** Work required **
Could you count the lines in the data that contain "simp"? Reply with the number only.

** Records for processing **
Segment Open

/-! ### The end of an operation in its context (R69, R98, R99) -/

theorem onePan_modOnePan (p : Part) (n k : Nat) (g : Pan → Pan) :
    (p.modOnePan n g).onePan k = if k = n then g (p.onePan n) else p.onePan k := Tab.get_upd ..

@[simp] theorem onePan_modOnePan_self (p : Part) (n : Nat) (g : Pan → Pan) : (p.modOnePan n g).onePan n = g (p.onePan n) :=
  Tab.get_upd_self ..

@[simp] theorem ctx_modCtx_self (p : Part) (n : Nat) (g : Ctx → Ctx) : (p.modCtx n g).ctx n = g (p.ctx n) := Tab.get_upd_self ..

/-- Between `p` and `q` operations have ended in their contexts, which may have been freed and what waits for that settled; their
streams have left the pans. -/
structure Ended (p q : Part) : Prop where
  rest    : q = { p with
    sys := q.sys, hif := q.hif, tnt := q.tnt, mir := q.mir, pan := { p.pan with pans := q.pan.pans }
    dsp := { p.dsp with ctxs := q.dsp.ctxs, nextOrder := q.dsp.nextOrder } }
  pan     : ∀ k, q.onePan k = { p.onePan k with streams := (q.onePan k).streams }
  streams : ∀ k, (q.onePan k).streams.Sublist (p.onePan k).streams

theorem Ended.refl (p : Part) : Ended p p := ⟨rfl, fun _ => rfl, fun _ => List.Sublist.refl _⟩

theorem Ended.trans {p q r : Part} (h : Ended p q) (k : Ended q r) : Ended p r where
  rest := by rw [k.rest, h.rest]
  pan n := by rw [k.pan, h.pan]
  streams n := (k.streams n).trans (h.streams n)

/-- A change that leaves the pans. -/
theorem Ended.of_pan {p q : Part} (rest : q = { p with
      sys := q.sys, hif := q.hif, tnt := q.tnt, mir := q.mir
      dsp := { p.dsp with ctxs := q.dsp.ctxs, nextOrder := q.dsp.nextOrder } }) : Ended p q where
  rest := by rw [rest]
  pan k := by rw [rest]; rfl
  streams k := by rw [rest]; exact List.Sublist.refl _

/-- A context on a pan leaves it (R97). -/
theorem unbind_pan {p : Part} {n k : Nat} (unit : (p.ctx n).unit = some (.pan k)) :
    p.unbind n = p.modOnePan k fun x => { x with streams := x.streams.filter fun s => s.ctx != n } := by
  rw [Part.unbind, unit]
  rfl

theorem unbind_ended (n : Nat) (p : Part) : Ended p (p.unbind n) := by
  unfold Part.unbind
  split
  · next k unit =>
    refine ⟨rfl, fun j => ?_, fun j => ?_⟩ <;>
      rw [show Part.modPan _ p = p.modOnePan k fun x => { x with streams := x.streams.filter fun s => s.ctx != n } from rfl,
        onePan_modOnePan] <;> split
    · next same => subst same; rfl
    · rfl
    · next same => subst same; exact List.filter_sublist
    · exact List.Sublist.refl _
  · exact .refl p

theorem unbind_dsp (n : Nat) (p : Part) : (p.unbind n).dsp = p.dsp := by
  unfold Part.unbind
  split <;> rfl

theorem freeCtx_ended (n : Nat) (p : Part) : Ended p (p.freeCtx n) :=
  have freed : Ended (p.unbind n) ((p.unbind n).modDsp fun d => { d with ctxs := d.ctxs.set {} n {} }) := .of_pan rfl
  have settled : Ended _ (p.freeCtx n) := .of_pan (by
    have := (settle_settled (p.ctx n).fn ((p.unbind n).modDsp fun d => { d with ctxs := d.ctxs.set {} n {} })).rest
    rw [Part.freeCtx, this])
  ((unbind_ended n p).trans freed).trans settled

/-- The operation of a context that runs, and whose completion nothing discards, ends in it (R98, R99). -/
theorem finish_running {p : Part} {n : Nat} {status : Byte} (detail : Byte) (res : List Byte) (out : Word)
    (running : (p.ctx n).state = .running) (counts : (p.ctx n).discard = false) :
    p.finish n status detail res out = ((p.unbind n).modCtx n fun c =>
      { c with state := .finished, status := status, detail := detail, unit := none
               result := if status = 0 ∨ status = 1 then res else []
               outCount := if status = 0 ∨ status = 1 then out else BitVec.ofNat 32 c.outList
               finOrder := p.dsp.nextOrder }).modDsp fun d => { d with nextOrder := d.nextOrder + 1 } := by
  simp only [Part.finish, running, counts, reduceCtorEq, or_self, if_false, Bool.false_and, Bool.false_eq_true, Bool.or_eq_true,
    beq_iff_eq]

theorem finish_ended (n : Nat) (status detail : Byte) (res : List Byte) (out : Word) (p : Part) :
    Ended p (p.finish n status detail res out) := by
  simp only [Part.finish]
  split
  · exact .refl p
  split
  · exact freeCtx_ended n p
  · exact (unbind_ended n p).trans (.of_pan rfl)

/-- What the end of such an operation leaves in its context. -/
theorem finish_running_ctx {p : Part} {n : Nat} {status : Byte} (detail : Byte) (res : List Byte) (out : Word)
    (running : (p.ctx n).state = .running) (counts : (p.ctx n).discard = false) :
    (p.finish n status detail res out).ctx n = { p.ctx n with
      state := .finished, status := status, detail := detail, unit := none
      result := if status = 0 ∨ status = 1 then res else []
      outCount := if status = 0 ∨ status = 1 then out else BitVec.ofNat 32 (p.ctx n).outList
      finOrder := p.dsp.nextOrder } := by
  have same : (p.unbind n).ctx n = p.ctx n := by rw [Part.ctx, unbind_dsp, Part.ctx]
  rw [finish_running detail res out running counts, Part.ctx, Part.modDsp_dsp, ← Part.ctx, ctx_modCtx_self, same]

/-! ### Reads of keys (R294, R327) -/

/-- A check of the head slot that nothing fails changes nothing. -/
theorem headCheck_passes {h : BitVec 32} {colour : BitVec 12} {accepted : List (BitVec 4)} {p : Part}
    (ok : (p.headCheck h colour accepted).1 = none) : p.headCheck h colour accepted = (none, p) := by
  revert ok
  simp only [Part.headCheck]
  split_ifs <;> simp

theorem chainCheck_passes {i : Nat} {s : Slot} {n : Nat} :
    ∀ {k : Nat} {p : Part}, (Part.chainCheck i s k n p).1 = none → Part.chainCheck i s k n p = (none, p) := by
  induction n with
  | zero => exact fun _ => rfl
  | succ n ih =>
    intro k p
    rw [Part.chainCheck]
    split_ifs
    · exact nofun
    · exact nofun
    · exact ih

section
variable {h : BitVec 32} {p : Part}
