-- ==== Sys2Proof/Syntax.lean ====
section
/-! DEFINITION. The commands of the block: one constructor per row of spec/opcode_table.json, with the
row's operands. A sequencer's instruction carries its die and its 128-bit word; a packet event names the
ejection queue that delivers it; what the physics or the environment gives (a reading, an error pattern,
data a host read returns) is an operand. -/

namespace Sys2Proof
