/-- The formats of Table 2-1, with the codes of Table 5-4 in order. -/
inductive Fmt where
  | f32 | f16 | b16 | e5m2 | i32 | i8 | i4 | q8 | q4 | x128 | s64
  deriving DecidableEq, Repr

/-- Table 5-4 (R151); codes 0xB to 0xF are reserved. -/
def fmtOfCode : Nat → Option Fmt
  | 0 => some .f32 | 1 => some .f16 | 2 => some .b16 | 3 => some .e5m2 | 4 => some .i32
  | 5 => some .i8 | 6 => some .i4 | 7 => some .q8 | 8 => some .q4 | 9 => some .x128
  | 10 => some .s64 | _ => none

/-- The rounding directions of Table 2-6 (R54). -/
inductive Dir where
  | nearest | zero | up | down
  deriving DecidableEq, Repr

/-- Table 2-6. -/
def dirOfCode : Nat → Dir
  | 0 => .nearest | 1 => .zero | 2 => .up | _ => .down

/-- An exact value: a signed magnitude num / den with den > 0, an infinity, or a NaN whose fraction
field is aligned to the 23 bits of F32. Exact terms of R33, R43, R125 and R131 are such values. -/
inductive Val where
  | fin (neg : Bool) (num den : Nat)
  | inf (neg : Bool)
  | nan (neg : Bool) (frac : Nat)
  deriving DecidableEq, Repr

/-- The events of Table 2-12 that one element can raise (R64). -/
structure Ev where
  nan : Bool
  inf : Bool
  sat : Bool
  lost : Bool
  deriving DecidableEq, Repr

def Ev.none : Ev := ⟨false, false, false, false⟩

/-- Each element counts at most once per row of Table 2-12 (R64). -/
def evOr (a b : Ev) : Ev := ⟨a.nan || b.nan, a.inf || b.inf, a.sat || b.sat, a.lost || b.lost⟩

/-- Canonical quiet NaN with sign 0 (Table 2-2, Table 2-7). -/
def Val.qnan : Val := .nan false (2 ^ 22)

/-- Plus zero. -/
def Val.zero : Val := .fin false 0 1

def valIsNan : Val → Bool
  | .nan _ _ => true
  | _ => false

def valIsInf : Val → Bool
  | .inf _ => true
  | _ => false

def valIsFin : Val → Bool
  | .fin _ _ _ => true
  | _ => false

def valNeg : Val → Bool
  | .fin n _ _ => n
  | .inf n => n
  | .nan n _ => n

def valIsZero : Val → Bool
  | .fin _ num _ => num == 0
  | _ => false

/-- The value of an integer; zero is +0. -/
def valOfInt (i : Int) : Val := .fin (decide (i < 0)) i.natAbs 1

/-- i × 2^e. -/
def valOfDyadic (i : Int) (e : Int) : Val :=
  if 0 ≤ e then .fin (decide (i < 0)) (i.natAbs * 2 ^ e.toNat) 1
  else .fin (decide (i < 0)) i.natAbs (2 ^ (-e).toNat)

/-- floor(log2(num / den)) for num > 0. -/
def flog2 (num den : Nat) : Int :=
  let k : Int := (Nat.log2 num : Int) - (Nat.log2 den : Int)
  let below := if 0 ≤ k then decide (num < den * 2 ^ k.toNat) else decide (num * 2 ^ (-k).toNat < den)
  if below then k - 1 else k

/-- A magnitude num / den rounded to an integer in a direction; neg is the sign (R54). -/
def roundMag (dir : Dir) (neg : Bool) (num den : Nat) : Nat :=
  let q := num / den
  let r := num % den
  let inc := match dir with
    | .nearest => decide (den < 2 * r) || (decide (2 * r = den) && decide (q % 2 = 1))
    | .zero => false
    | .up => decide (0 < r) && !neg
    | .down => decide (0 < r) && neg
  if inc then q + 1 else q

/-- The fraction num / den divided by 2^e. -/
def scaleDown (num den : Nat) (e : Int) : Nat × Nat :=
  if 0 ≤ e then (num, den * 2 ^ e.toNat) else (num * 2 ^ (-e).toNat, den)

/-- num / den rounded to a multiple of 2^e, in units of 2^e. -/
def roundAt (dir : Dir) (neg : Bool) (num den : Nat) (e : Int) : Nat :=
  let p := scaleDown num den e
  roundMag dir neg p.1 p.2

/-- Whether num / den is a multiple of 2^e. -/
def exactAt (num den : Nat) (e : Int) : Bool :=
  let p := scaleDown num den e
  p.1 % p.2 == 0

/-- Field widths and bias of a floating-point format (Table 2-2, R27). -/
structure FFmt where
  ebits : Nat
  fbits : Nat
  bias : Nat
  deriving DecidableEq, Repr

def ffF32 : FFmt := ⟨8, 23, 127⟩
def ffF16 : FFmt := ⟨5, 10, 15⟩
def ffB16 : FFmt := ⟨8, 7, 127⟩
def ffE5M2 : FFmt := ⟨5, 2, 15⟩

/-- Bits of the positive infinity of a float format; one less is the largest finite (R27). -/
def ffInf (f : FFmt) : Nat := (2 ^ f.ebits - 1) * 2 ^ f.fbits

/-- The sign bit of a float format. -/
def ffSign (f : FFmt) (neg : Bool) : Nat := if neg then 2 ^ (f.ebits + f.fbits) else 0

/-- The value a float pattern denotes, subnormals included (R27, R28). -/
def ffDecode (f : FFmt) (bits : Nat) : Val :=
  let frac := bits % 2 ^ f.fbits
  let ex := (bits / 2 ^ f.fbits) % 2 ^ f.ebits
  let neg := (bits / 2 ^ (f.fbits + f.ebits)) % 2 == 1
  if ex = 2 ^ f.ebits - 1 then
    if frac = 0 then .inf neg else .nan neg (frac * 2 ^ (23 - f.fbits))
  else
    let m := if ex = 0 then frac else frac + 2 ^ f.fbits
    let e : Int := (if ex = 0 then (1 : Int) else (ex : Int)) - f.bias - f.fbits
    if 0 ≤ e then .fin neg (m * 2 ^ e.toNat) 1 else .fin neg m (2 ^ (-e).toNat)

/-- Rounding of a finite magnitude into a float format with no bound on the exponent field: the
pattern without its sign, which passes ffInf exactly when the result is beyond the range. -/
def ffRoundMag (f : FFmt) (dir : Dir) (neg : Bool) (num den : Nat) : Nat :=
  if num = 0 then 0 else
  let emin : Int := 1 - (f.bias : Int)
  let e : Int := max (flog2 num den) emin - f.fbits
  let m := roundAt dir neg num den e
  ((e - (emin - f.fbits)).toNat) * 2 ^ f.fbits + m

/-- Table 2-7, first row: what a finite result beyond the range becomes. True means infinity. -/
def overflowsToInf (strict : Bool) (dir : Dir) (neg : Bool) : Bool :=
  strict && match dir with
    | .nearest => true
    | .zero => false
    | .up => !neg
    | .down => neg

/-- A value converted to a float format, with its events (R56, Table 2-7, R64, R65). -/
def ffEncode (f : FFmt) (strict : Bool) (dir : Dir) (v : Val) : Nat × Ev :=
  match v with
  | .nan neg frac =>
    let canon := ffInf f + 2 ^ (f.fbits - 1)
    if strict then
      let kept := (frac / 2 ^ (23 - f.fbits)) % 2 ^ (f.fbits - 1)
      (ffSign f neg + canon + kept, { Ev.none with nan := true })
    else (canon, { Ev.none with nan := true })
  | .inf neg => (ffSign f neg + ffInf f, { Ev.none with inf := true })
  | .fin neg num den =>
    let b := ffRoundMag f dir neg num den
    if b < ffInf f then (ffSign f neg + b, Ev.none)
    else if overflowsToInf strict dir neg then
      (ffSign f neg + ffInf f, { Ev.none with inf := true })
    else (ffSign f neg + (ffInf f - 1), { Ev.none with sat := true })

/-- A value converted to an n-bit two's-complement integer: saturates, NaN gives 0 (Table 2-7). -/
def intEncode (n : Nat) (dir : Dir) (v : Val) : Nat × Ev :=
  let hi : Nat := 2 ^ (n - 1) - 1
  let lo : Nat := 2 ^ (n - 1)
  match v with
  | .nan _ _ => (0, { Ev.none with nan := true })
  | .inf neg => (if neg then lo else hi, { Ev.none with inf := true })
  | .fin neg num den =>
    let m := roundMag dir neg num den
    if neg then
      if m ≤ lo then (ofSigned n (-(m : Int)), Ev.none) else (lo, { Ev.none with sat := true })
    else
      if m ≤ hi then (m, Ev.none) else (hi, { Ev.none with sat := true })

/-! ### X128 (R34 to R43) -/

/-- An X128 element by its form (R34, R35). -/
inductive X128 where
  | exact (v : Int)
  | win (e : Nat) (s : Int)
  | inf (neg : Bool)
  | nan
  deriving DecidableEq, Repr

/-- R34, R35: the element a 128-bit pattern denotes. -/
def xDecode (b : Nat) : X128 :=
  if bitAt b 127 then
    let e := fld b 119 8
    if e = 255 then
      (if fld b 0 119 = 1 then .inf false else if fld b 0 119 = 2 then .inf true else .nan)
    else .win e (toSigned 119 b)
  else .exact (toSigned 127 b)

/-- R34, R35: the pattern of an element. -/
def xEncode : X128 → Nat
  | .exact v => ofSigned 127 v
  | .win e s => 2 ^ 127 + e * 2 ^ 119 + ofSigned 119 s
  | .inf neg => 2 ^ 127 + 255 * 2 ^ 119 + (if neg then 2 else 1)
  | .nan => 2 ^ 127 + 255 * 2 ^ 119 + 3

/-- The exact value of an element; both zeros denote +0 (R36). -/
def xVal : X128 → Val
  | .exact v => valOfDyadic v (-48)
  | .win e s => valOfDyadic s (2 * (e : Int) - 300)
  | .inf neg => .inf neg
  | .nan => .qnan

def xSpecial : X128 → Bool
  | .inf _ => true
  | .nan => true
  | _ => false

def xWindow : X128 → Nat
  | .win e _ => e
  | _ => 0

def xIsExact : X128 → Bool
  | .exact _ => true
  | _ => false

/-- The signed value of a finite magnitude rounded at window e (R40). -/
def xRoundWin (dir : Dir) (neg : Bool) (num den e : Nat) : Int :=
  let m := roundAt dir neg num den (2 * (e : Int) - 300)
  if neg then -(m : Int) else (m : Int)

/-- The significand range of the windowed form (R34). -/
def xFits (s : Int) : Bool := decide (-(2 ^ 118 : Int) ≤ s) && decide (s ≤ 2 ^ 118 - 1)

/-- The loop of R40 over windows: `fuel` windows are tried from e upward. -/
def xWinLoop (strict : Bool) (dir : Dir) (neg : Bool) (num den : Nat) : Nat → Nat → X128 × Ev
  | 0, e => (.win e 0, Ev.none)
  | fuel + 1, e =>
    let s := xRoundWin dir neg num den e
    if xFits s then (.win e s, Ev.none)
    else if 254 ≤ e then
      if strict then (.inf neg, { Ev.none with inf := true })
      else (.win 254 (if neg then -(2 ^ 118 - 1) else 2 ^ 118 - 1), { Ev.none with sat := true })
    else xWinLoop strict dir neg num den fuel (e + 1)

/-- The windowed form of a finite value from window e upward (R40, R41, R42). -/
def xWinFrom (strict : Bool) (dir : Dir) (neg : Bool) (num den e : Nat) : X128 × Ev :=
  xWinLoop strict dir neg num den 256 e

/-- Addition (sub false) or subtraction (sub true) of X128 elements (R38, R39, R40, R126), with the events of
Table 2-12. A subtraction takes the exact difference of the two values under the same rules. -/
def xSum (strict sub : Bool) (a b : X128) : X128 × Ev :=
  match a, b with
  | .nan, _ => (.nan, { Ev.none with nan := true })
  | _, .nan => (.nan, { Ev.none with nan := true })
  | .inf x, .inf y =>
    if x == (y != sub) then (.inf x, { Ev.none with inf := true })
    else (.nan, { Ev.none with nan := true, inf := true })
  | .inf x, _ => (.inf x, { Ev.none with inf := true })
  | _, .inf y => (.inf (y != sub), { Ev.none with inf := true })
  | .exact u, .exact v =>
    let w := if sub then u - v else u + v
    if -(2 ^ 126 : Int) ≤ w ∧ w ≤ 2 ^ 126 - 1 then (.exact w, Ev.none)
    else if strict then (.inf (decide (w < 0)), { Ev.none with inf := true })
    else (.exact (if w < 0 then -(2 ^ 126 - 1) else 2 ^ 126 - 1), { Ev.none with sat := true })
  | a, b =>
    let e := max (xWindow a) (xWindow b)
    let sum : Int × Int := match xVal a, xVal b with
      | .fin n1 p1 d1, .fin n2 p2 d2 =>
        ((if n1 then -(p1 : Int) else p1) * d2 + (if n2 != sub then -(p2 : Int) else p2) * d1, (d1 * d2 : Nat))
      | _, _ => (0, 1)
    xWinFrom strict .nearest (decide (sum.1 < 0)) sum.1.natAbs sum.2.natAbs e

/-- Addition of X128 elements (R38, R39, R40). -/
def xAdd (strict : Bool) (a b : X128) : X128 × Ev := xSum strict false a b

/-- Subtraction of X128 elements (R126). -/
def xSub (strict : Bool) (a b : X128) : X128 × Ev := xSum strict true a b

/-- Conversion into X128 (R41). -/
def xOfVal (strict : Bool) (dir : Dir) (v : Val) : X128 × Ev :=
  match v with
  | .nan _ _ => (.nan, { Ev.none with nan := true })
  | .inf n => (.inf n, { Ev.none with inf := true })
  | .fin neg num den =>
    let m := roundAt .zero neg num den (-48)
    let s : Int := if neg then -(m : Int) else m
    if exactAt num den (-48) && decide (-(2 ^ 126 : Int) ≤ s) && decide (s ≤ 2 ^ 126 - 1) then
      (.exact s, Ev.none)
    else xWinFrom strict dir neg num den 0

/-- The tag-1 form of a value, zero included, at the smallest window that holds it (R42). -/
def xWindowed (v : Val) : X128 :=
  match v with
  | .nan _ _ => .nan
  | .inf n => .inf n
  | .fin neg num den => (xWinFrom true .nearest neg num den 0).1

Segment Closed

** Your response **
6